TASK TO CARRY OUT
From the listing below, copy only the lines running from the line that contains "else if e.getLsbD 1 then" to the line that contains "(R421) (DESIGN CHOICE, log 1). -/", both included.

....

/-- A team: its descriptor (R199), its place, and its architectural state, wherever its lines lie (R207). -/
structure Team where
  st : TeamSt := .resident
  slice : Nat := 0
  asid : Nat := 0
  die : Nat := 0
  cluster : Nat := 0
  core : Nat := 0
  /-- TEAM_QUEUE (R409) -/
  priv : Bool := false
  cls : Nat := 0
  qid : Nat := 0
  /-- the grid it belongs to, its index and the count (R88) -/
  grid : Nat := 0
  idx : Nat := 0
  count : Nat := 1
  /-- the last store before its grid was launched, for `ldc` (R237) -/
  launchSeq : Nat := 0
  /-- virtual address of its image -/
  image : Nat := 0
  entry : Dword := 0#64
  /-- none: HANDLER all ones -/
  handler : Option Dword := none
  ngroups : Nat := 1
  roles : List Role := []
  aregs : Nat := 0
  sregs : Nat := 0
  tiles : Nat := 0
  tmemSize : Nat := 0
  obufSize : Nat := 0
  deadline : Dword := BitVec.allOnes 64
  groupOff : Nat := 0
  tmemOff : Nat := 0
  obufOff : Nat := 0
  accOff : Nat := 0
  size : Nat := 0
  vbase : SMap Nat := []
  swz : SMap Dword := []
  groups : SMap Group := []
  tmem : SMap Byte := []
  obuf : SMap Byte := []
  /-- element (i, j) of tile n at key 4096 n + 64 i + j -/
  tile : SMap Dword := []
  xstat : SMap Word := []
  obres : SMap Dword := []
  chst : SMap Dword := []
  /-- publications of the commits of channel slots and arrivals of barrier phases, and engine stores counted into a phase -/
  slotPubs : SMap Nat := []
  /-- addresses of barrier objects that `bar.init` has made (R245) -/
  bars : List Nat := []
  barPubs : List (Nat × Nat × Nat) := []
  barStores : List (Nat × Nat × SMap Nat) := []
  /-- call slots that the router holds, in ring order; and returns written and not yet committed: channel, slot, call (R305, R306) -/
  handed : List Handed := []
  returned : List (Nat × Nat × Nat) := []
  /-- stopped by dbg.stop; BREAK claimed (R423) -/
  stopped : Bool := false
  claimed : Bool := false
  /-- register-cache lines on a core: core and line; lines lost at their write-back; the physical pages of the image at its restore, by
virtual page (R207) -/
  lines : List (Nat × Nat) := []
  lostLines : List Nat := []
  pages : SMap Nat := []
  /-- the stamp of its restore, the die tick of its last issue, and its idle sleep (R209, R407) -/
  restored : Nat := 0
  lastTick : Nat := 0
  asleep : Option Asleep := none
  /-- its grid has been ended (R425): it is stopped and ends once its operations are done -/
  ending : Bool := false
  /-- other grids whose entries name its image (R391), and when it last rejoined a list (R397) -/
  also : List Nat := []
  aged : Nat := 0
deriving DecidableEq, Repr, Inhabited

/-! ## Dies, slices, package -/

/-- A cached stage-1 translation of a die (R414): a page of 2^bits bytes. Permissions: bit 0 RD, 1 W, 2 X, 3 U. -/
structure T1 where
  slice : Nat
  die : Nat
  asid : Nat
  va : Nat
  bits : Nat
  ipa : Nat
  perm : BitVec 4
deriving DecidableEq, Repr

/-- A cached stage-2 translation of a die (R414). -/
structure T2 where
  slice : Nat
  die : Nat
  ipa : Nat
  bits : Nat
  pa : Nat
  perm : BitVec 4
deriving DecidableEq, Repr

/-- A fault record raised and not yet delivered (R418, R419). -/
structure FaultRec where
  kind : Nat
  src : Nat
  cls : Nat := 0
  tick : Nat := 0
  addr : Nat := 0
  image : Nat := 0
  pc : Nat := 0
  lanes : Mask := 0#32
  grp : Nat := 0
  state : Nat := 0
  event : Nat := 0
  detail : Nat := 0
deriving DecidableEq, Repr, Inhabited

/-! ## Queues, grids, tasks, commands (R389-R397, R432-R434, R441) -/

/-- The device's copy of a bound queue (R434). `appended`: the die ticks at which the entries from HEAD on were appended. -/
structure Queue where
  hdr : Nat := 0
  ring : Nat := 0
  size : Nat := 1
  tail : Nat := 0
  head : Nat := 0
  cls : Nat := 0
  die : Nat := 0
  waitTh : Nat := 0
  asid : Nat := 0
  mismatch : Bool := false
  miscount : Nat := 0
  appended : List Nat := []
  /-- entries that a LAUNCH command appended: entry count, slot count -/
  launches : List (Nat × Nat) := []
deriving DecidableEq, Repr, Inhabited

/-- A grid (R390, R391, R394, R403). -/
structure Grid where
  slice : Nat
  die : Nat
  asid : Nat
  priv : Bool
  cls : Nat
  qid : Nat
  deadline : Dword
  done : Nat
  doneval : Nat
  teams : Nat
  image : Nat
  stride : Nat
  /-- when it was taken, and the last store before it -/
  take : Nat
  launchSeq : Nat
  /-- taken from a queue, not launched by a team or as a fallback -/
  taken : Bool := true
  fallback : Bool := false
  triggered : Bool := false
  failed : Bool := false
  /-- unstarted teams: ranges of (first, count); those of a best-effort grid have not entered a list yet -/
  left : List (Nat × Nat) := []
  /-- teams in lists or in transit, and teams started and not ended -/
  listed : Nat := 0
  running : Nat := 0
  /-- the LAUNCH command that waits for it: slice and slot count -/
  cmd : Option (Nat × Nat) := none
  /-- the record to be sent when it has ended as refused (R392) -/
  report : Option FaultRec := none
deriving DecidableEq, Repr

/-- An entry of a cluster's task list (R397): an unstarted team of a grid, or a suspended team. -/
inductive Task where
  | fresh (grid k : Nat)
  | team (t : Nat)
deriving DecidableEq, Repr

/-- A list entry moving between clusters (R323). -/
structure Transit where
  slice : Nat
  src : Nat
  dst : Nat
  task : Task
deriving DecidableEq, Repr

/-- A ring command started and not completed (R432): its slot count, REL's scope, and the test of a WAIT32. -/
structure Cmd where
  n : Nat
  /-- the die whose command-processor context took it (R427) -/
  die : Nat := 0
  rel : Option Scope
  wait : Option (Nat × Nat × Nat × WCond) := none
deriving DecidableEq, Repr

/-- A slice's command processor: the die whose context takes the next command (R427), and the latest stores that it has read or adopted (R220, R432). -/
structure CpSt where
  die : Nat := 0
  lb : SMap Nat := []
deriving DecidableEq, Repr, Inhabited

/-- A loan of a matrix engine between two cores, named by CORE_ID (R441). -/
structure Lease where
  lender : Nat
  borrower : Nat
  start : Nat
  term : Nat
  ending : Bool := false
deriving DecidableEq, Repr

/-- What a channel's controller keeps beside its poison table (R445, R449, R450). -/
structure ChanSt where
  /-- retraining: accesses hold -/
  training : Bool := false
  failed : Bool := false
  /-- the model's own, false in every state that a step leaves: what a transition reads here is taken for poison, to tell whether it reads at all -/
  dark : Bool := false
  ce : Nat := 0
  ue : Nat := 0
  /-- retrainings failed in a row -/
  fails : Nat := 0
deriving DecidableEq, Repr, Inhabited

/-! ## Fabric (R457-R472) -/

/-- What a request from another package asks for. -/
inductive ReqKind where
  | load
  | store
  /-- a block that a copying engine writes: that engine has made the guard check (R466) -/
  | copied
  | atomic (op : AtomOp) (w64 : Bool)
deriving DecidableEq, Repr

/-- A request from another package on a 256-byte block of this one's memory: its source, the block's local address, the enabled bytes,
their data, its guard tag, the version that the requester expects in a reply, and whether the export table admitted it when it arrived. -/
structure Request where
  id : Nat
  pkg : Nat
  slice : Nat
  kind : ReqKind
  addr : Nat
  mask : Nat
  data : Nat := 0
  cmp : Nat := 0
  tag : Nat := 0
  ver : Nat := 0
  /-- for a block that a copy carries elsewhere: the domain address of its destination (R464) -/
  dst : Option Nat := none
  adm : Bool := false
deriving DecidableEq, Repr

....

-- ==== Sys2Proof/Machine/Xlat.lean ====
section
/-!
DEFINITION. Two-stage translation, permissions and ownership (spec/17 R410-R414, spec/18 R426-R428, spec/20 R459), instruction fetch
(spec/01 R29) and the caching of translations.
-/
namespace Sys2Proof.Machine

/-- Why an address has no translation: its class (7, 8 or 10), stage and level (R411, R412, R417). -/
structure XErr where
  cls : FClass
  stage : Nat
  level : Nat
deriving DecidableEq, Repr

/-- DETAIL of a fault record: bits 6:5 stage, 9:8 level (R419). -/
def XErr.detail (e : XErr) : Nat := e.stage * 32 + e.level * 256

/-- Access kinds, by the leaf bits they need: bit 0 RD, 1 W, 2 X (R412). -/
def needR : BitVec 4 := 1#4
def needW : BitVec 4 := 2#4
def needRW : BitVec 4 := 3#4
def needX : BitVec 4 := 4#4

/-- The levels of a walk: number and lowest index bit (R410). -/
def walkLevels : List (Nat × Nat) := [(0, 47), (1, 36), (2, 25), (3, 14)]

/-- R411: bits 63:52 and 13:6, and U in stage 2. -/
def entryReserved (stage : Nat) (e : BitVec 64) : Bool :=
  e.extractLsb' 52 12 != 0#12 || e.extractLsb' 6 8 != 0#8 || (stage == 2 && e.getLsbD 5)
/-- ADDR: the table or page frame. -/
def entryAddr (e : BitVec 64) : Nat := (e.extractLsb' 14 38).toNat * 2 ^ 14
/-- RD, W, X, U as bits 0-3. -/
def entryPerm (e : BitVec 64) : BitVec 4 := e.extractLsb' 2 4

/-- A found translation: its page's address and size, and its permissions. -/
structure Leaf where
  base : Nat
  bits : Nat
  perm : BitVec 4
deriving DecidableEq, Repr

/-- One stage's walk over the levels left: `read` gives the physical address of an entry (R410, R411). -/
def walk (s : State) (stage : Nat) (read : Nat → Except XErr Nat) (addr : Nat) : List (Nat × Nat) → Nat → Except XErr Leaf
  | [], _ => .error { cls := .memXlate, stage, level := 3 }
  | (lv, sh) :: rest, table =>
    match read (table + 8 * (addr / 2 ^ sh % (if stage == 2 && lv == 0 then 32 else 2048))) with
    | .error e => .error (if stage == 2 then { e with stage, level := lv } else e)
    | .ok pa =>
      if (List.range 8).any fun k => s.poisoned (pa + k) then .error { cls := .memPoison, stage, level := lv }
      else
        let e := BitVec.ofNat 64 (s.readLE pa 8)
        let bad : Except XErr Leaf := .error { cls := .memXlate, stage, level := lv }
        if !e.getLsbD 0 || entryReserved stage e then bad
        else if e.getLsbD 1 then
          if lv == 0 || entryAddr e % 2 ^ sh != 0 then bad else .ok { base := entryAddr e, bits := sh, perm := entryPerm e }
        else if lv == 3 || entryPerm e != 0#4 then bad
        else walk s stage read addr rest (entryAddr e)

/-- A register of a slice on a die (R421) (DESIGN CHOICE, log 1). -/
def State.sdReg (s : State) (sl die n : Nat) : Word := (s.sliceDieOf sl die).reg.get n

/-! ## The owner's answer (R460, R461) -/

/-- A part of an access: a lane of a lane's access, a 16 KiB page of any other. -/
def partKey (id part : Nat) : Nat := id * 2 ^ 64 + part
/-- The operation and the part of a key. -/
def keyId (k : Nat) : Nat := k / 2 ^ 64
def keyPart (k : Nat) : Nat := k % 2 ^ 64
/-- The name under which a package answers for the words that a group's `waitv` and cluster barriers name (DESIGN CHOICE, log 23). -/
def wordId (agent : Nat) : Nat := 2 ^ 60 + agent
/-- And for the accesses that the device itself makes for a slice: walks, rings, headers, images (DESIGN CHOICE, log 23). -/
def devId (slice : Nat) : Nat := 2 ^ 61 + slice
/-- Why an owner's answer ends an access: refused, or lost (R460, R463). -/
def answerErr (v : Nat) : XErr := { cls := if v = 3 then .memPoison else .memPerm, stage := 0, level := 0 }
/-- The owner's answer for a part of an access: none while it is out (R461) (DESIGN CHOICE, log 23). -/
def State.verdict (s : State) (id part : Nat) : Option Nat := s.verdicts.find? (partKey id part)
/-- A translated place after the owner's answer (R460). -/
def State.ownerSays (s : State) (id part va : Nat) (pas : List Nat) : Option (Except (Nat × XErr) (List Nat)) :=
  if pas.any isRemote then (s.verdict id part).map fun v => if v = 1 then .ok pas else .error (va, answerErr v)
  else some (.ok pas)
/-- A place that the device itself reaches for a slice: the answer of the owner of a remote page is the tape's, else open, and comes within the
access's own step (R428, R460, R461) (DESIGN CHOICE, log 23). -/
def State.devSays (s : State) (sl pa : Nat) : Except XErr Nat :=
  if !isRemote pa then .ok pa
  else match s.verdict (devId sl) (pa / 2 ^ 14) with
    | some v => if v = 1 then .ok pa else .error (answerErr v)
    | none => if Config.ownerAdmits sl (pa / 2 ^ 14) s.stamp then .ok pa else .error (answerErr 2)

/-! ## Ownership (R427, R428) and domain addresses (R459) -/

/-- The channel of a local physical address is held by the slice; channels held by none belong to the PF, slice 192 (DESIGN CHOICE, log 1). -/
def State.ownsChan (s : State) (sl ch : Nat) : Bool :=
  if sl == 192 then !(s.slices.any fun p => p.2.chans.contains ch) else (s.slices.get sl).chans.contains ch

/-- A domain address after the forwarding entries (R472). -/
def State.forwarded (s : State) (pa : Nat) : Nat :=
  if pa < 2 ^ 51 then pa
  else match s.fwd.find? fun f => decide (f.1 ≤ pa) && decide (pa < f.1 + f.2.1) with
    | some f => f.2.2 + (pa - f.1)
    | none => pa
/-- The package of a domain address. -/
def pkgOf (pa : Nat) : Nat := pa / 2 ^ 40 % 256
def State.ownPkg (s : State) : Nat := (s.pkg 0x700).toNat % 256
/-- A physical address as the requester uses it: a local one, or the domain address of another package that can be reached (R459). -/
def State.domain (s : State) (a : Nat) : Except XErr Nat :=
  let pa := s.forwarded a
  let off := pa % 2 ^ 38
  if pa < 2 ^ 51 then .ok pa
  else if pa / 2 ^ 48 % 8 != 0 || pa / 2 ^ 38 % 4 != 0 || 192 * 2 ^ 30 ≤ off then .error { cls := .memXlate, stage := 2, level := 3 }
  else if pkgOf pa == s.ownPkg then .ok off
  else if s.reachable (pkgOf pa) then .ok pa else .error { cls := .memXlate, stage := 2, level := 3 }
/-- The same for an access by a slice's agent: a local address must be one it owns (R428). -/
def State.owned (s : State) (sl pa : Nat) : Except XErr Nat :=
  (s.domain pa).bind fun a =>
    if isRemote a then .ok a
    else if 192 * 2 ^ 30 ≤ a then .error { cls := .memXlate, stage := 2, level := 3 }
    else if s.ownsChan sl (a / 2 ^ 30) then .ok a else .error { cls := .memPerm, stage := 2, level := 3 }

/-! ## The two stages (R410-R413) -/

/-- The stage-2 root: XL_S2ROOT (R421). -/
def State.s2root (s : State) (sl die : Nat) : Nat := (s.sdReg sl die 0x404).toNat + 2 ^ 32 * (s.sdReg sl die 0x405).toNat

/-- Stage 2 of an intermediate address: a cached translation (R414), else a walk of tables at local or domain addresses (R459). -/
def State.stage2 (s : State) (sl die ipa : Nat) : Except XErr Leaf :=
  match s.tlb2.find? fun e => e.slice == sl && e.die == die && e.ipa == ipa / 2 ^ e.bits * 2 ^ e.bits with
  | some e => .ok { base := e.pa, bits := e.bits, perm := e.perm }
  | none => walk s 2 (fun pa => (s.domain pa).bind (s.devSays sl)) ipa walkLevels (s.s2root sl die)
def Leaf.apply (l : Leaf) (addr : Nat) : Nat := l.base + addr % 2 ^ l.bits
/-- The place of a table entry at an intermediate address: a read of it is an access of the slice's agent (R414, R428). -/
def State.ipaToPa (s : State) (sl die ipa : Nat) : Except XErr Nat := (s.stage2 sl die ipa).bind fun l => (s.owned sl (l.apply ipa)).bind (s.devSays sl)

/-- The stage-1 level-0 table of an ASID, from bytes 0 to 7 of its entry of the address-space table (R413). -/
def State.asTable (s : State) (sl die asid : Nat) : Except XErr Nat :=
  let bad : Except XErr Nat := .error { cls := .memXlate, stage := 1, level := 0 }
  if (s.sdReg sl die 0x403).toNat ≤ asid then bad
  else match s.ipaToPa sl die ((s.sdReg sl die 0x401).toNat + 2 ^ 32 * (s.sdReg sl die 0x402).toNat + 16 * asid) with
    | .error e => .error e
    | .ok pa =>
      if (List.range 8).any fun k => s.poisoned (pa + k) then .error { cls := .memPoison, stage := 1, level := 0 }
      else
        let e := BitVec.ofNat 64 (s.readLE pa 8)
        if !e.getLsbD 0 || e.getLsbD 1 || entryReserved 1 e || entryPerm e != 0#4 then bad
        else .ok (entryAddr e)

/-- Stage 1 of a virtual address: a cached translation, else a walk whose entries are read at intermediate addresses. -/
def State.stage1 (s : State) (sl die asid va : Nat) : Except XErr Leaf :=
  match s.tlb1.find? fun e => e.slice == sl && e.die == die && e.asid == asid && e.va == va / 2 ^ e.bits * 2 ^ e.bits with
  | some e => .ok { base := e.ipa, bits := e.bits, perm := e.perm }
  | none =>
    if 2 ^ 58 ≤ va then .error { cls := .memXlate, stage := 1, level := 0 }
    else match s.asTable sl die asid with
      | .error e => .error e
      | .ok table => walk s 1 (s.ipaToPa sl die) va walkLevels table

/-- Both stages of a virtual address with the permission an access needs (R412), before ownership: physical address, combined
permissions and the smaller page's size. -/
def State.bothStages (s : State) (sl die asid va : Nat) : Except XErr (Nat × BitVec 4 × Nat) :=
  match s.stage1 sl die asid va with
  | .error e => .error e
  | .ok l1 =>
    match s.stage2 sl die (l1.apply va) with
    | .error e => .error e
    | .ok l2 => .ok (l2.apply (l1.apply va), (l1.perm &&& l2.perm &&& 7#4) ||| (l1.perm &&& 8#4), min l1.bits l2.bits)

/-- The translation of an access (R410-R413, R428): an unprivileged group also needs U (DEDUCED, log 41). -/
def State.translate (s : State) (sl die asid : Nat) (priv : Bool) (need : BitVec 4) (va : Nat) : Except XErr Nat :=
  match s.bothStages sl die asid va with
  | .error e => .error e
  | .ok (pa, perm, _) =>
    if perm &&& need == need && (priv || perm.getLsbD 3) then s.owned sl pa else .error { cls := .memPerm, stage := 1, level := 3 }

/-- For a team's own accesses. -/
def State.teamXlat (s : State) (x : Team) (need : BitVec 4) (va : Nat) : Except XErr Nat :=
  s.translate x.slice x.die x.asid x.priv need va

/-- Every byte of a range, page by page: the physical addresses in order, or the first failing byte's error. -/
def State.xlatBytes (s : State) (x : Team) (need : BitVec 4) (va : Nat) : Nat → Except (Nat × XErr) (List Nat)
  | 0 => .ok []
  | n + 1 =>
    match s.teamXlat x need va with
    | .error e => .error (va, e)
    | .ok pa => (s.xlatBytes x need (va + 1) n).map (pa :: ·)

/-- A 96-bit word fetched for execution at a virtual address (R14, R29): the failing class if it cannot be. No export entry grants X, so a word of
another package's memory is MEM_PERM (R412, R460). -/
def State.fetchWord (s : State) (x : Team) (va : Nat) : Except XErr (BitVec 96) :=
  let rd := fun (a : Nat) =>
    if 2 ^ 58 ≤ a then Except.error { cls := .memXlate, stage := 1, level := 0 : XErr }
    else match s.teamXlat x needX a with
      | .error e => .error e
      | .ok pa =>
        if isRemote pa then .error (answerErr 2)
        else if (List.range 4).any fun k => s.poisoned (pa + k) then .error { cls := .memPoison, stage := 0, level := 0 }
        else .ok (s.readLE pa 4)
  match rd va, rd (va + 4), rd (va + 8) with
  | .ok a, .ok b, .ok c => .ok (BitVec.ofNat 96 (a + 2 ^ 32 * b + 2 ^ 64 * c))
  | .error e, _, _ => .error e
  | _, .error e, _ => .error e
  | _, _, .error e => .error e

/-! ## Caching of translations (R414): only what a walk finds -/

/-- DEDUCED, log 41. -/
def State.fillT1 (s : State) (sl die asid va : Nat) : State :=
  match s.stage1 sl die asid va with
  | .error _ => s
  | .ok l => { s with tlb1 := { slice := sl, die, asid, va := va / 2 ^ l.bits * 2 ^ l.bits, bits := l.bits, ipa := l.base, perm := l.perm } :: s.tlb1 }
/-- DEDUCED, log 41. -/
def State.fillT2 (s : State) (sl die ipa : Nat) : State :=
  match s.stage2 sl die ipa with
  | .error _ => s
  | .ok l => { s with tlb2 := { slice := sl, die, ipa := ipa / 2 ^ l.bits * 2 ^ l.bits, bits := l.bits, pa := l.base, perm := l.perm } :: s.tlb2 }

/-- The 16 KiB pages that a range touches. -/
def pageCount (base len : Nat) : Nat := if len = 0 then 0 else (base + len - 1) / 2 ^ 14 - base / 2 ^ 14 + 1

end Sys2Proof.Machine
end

....

SOLUTION TO THIS PROBLEM
        else if e.getLsbD 1 then
          if lv == 0 || entryAddr e % 2 ^ sh != 0 then bad else .ok { base := entryAddr e, bits := sh, perm := entryPerm e }
        else if lv == 3 || entryPerm e != 0#4 then bad
        else walk s stage read addr rest (entryAddr e)

/-- A register of a slice on a die (R421) (DESIGN CHOICE, log 1). -/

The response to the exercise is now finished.